> [EXERCISE AIM]: Quote every line of the material beneath this one.

::: EXERCISE DATA

-- ==== Sys2Proof/Syntax.lean ====
section
/-! DEFINITION. The commands of the device: the rows of the opcode table with their operands. Index operands are
`Fin`, so an index outside the device cannot be written; what an operand's type leaves open is checked in WellFormed. -/
namespace Sys2Proof

/-- The two application cores (R363, R422). -/
inductive CoreId where
  | a
  | b
  deriving DecidableEq, Repr, Inhabited

/-- The masters of the system interconnect (R35, R39): a core in supervisor or user state, the DMA controller, the
security block and the JTAG debug port. -/
inductive Master where
  | core (c : CoreId) (user : Bool)
  | dma
  | security
  | jtag
  deriving DecidableEq, Repr, Inhabited


/-- The packet error code of a host transaction: none, matching, or not matching (R488, R490). -/
inductive Pec where
  | none
  | good
  | bad
  deriving DecidableEq, Repr, Inhabited

/-- One SMBus transaction addressed to this device (R488, R490): the data bytes of its write part, none for a command that
is only read; whether it has a read part; its packet error code. A process call has both parts. A send byte writes no
data byte. -/
structure HostXact where
  data : Option (List Byte)
  read : Bool
  pec : Pec
  deriving DecidableEq, Repr, Inhabited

::::::

> [RESPONSE AREA]:
-- ==== Sys2Proof/Syntax.lean ====
section
/-! DEFINITION. The commands of the device: the rows of the opcode table with their operands. Index operands are
`Fin`, so an index outside the device cannot be written; what an operand's type leaves open is checked in WellFormed. -/
namespace Sys2Proof

/-- The two application cores (R363, R422). -/
inductive CoreId where
  | a
  | b
  deriving DecidableEq, Repr, Inhabited

/-- The masters of the system interconnect (R35, R39): a core in supervisor or user state, the DMA controller, the
security block and the JTAG debug port. -/
inductive Master where
  | core (c : CoreId) (user : Bool)
  | dma
  | security
  | jtag
  deriving DecidableEq, Repr, Inhabited


/-- The packet error code of a host transaction: none, matching, or not matching (R488, R490). -/
inductive Pec where
  | none
  | good
  | bad
  deriving DecidableEq, Repr, Inhabited

/-- One SMBus transaction addressed to this device (R488, R490): the data bytes of its write part, none for a command that
is only read; whether it has a read part; its packet error code. A process call has both parts. A send byte writes no
data byte. -/
structure HostXact where
  data : Option (List Byte)
  read : Bool
  pec : Pec
  deriving DecidableEq, Repr, Inhabited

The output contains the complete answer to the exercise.